Recent studies have reported the sensitivity of TNBC to WEE1 targeting in the presence of either PARP or ATR inhibitors, or Cisplatin.[ 17 , 19 , 20 , 22 , 47 ] However, we found that MMTV‐R26Met MGT cells were either resistant or only partially sensitive to these drug combinations (Figure 5e), recapitulating other mechanisms of primary resistance beside those reported in Figure 3g,h. Thus, BCL‐XL targeting is a preferable strategy to exacerbate WEE1 essentiality in TNBC.

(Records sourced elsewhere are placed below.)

-- ==== Sys2Proof/Laws/Bytes.lean ====
section
/-! SUPPORT. The laws of byte strings and of numeric registers read and written byte by byte. -/

namespace Sys2Proof.Machine

/-- Inside a byte string `byteAt` is the element. -/
theorem byteAt_eq_getElem {n : Nat} (v : Bytes n) {i : Nat} (h : i < n) : byteAt v i = v[i] := by
  simp [byteAt, h]

/-- Beyond its end a byte string has no element. -/
theorem byteAt_of_le {n : Nat} (v : Bytes n) {i : Nat} (h : n ≤ i) : byteAt v i = 0#8 := by
  simp [byteAt, h]

/-- Two byte strings with the same elements are equal. -/
theorem bytes_ext {n : Nat} {v w : Bytes n} (h : ∀ i < n, byteAt v i = byteAt w i) : v = w := by
  ext i hi
  have := h i hi
  rw [byteAt_eq_getElem v hi, byteAt_eq_getElem w hi] at this
  rw [this]

@[simp] theorem byteAt_rep {n : Nat} (v : Byte) {i : Nat} (h : i < n) : byteAt (rep n v) i = v := by
  simp [byteAt, rep, h]

@[simp] theorem byteAt_bytesOf {n : Nat} (l : List Byte) {i : Nat} (h : i < n) : byteAt (bytesOf n l) i = l.getD i 0#8 := by
  simp [byteAt, bytesOf, h]

theorem byteAt_setByteAt_same {n : Nat} (v : Bytes n) {i : Nat} (h : i < n) (b : Byte) : byteAt (setByteAt v i b) i = b := by
  simp [byteAt, setByteAt, h]

theorem byteAt_setByteAt_other {n : Nat} (v : Bytes n) {i j : Nat} (h : j ≠ i) (b : Byte) :
    byteAt (setByteAt v i b) j = byteAt v j := by
  simp [byteAt, setByteAt, h.symm]

@[simp] theorem byteAt_xor16 (a b : B16) {i : Nat} (h : i < 16) : byteAt (xor16 a b) i = byteAt a i ^^^ byteAt b i := by
  simp [byteAt, xor16, h]

/-- A byte written into a number and read back, cut to the number's width. -/
theorem numByte_setNumByte_same {w : Nat} (v : BitVec w) (k : Nat) (b : Byte) :
    numByte (setNumByte v k b) k = b &&& (BitVec.allOnes (w - 8 * k)).setWidth 8 := by
  ext i hi
  simp only [numByte, setNumByte, BitVec.getElem_setWidth, BitVec.getLsbD_ushiftRight, BitVec.getLsbD_or, BitVec.getLsbD_and,
    BitVec.getLsbD_not, BitVec.getLsbD_shiftLeft, BitVec.getLsbD_setWidth, BitVec.getLsbD_allOnes, BitVec.getElem_and]
  have h1 : 8 * k + i - 8 * k = i := by omega
  have h2 : ¬ (8 * k + i < 8 * k) := by omega
  by_cases h3 : 8 * k + i < w
  · have h4 : i < w - 8 * k := by omega
    have h5 : i < w := by omega
    simp [h1, h3, h4, h5, hi]
  · have h4 : ¬ i < w - 8 * k := by omega
    have h5 : v.getLsbD (8 * k + i) = false := BitVec.getLsbD_of_ge _ _ (by omega)
    simp [h3, h4]

/-- Writing one byte of a number leaves its other bytes alone. -/
theorem numByte_setNumByte_other {w : Nat} (v : BitVec w) {j k : Nat} (h : j ≠ k) (b : Byte) :
    numByte (setNumByte v k b) j = numByte v j := by
  ext i hi
  simp only [numByte, setNumByte, BitVec.getElem_setWidth, BitVec.getLsbD_ushiftRight, BitVec.getLsbD_or, BitVec.getLsbD_and,
    BitVec.getLsbD_not, BitVec.getLsbD_shiftLeft, BitVec.getLsbD_setWidth, BitVec.getLsbD_allOnes]
  by_cases h3 : 8 * j + i < w
  · by_cases h4 : 8 * j + i < 8 * k
    · simp [h3, h4]
    · have h6 : ¬ 8 * j + i - 8 * k < 8 := by omega
      have h7 : b.getLsbD (8 * j + i - 8 * k) = false := BitVec.getLsbD_of_ge _ _ (by omega)
      simp [h3, h4, h6, h7]
  · have h5 : v.getLsbD (8 * j + i) = false := BitVec.getLsbD_of_ge _ _ (by omega)
    simp [h3, h5]

end Sys2Proof.Machine
end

Finally, we assessed in vivo the potency of BCL‐XL+WEE1 co‐targeting on tumor growth. We engineered a cell line for in vivo imaging by stably transfecting the MGT11 cells, characterized by strong tumorigenic properties, with a Luciferase reporter vector (defined as MGT11Luc). We confirmed that the MGT11Luc cells have comparable biological properties as the parental cells, and maintain sensitivity to combined BCL‐XL+WEE1 targeting (Figure S5d,f, Supporting Information). Orthotopic studies showed that combinatorial BCL‐XL+WEE1 inhibition reduced in vivo tumor growth of MGT11Luc cells injected into the mammary fat pad of mice (Figure 5f–i; Figure S5g, Supporting Information). No obvious effects on mouse viability or murine weight indicated the lack of toxicity. Thus, the MMTV‐R26Met model recapitulating heterogeneity and resistance of TNBC led us to uncover a new potent drug combination based on BCL‐XL and WEE1 inhibition, effective on human TNBC cell lines characterized by distinct features.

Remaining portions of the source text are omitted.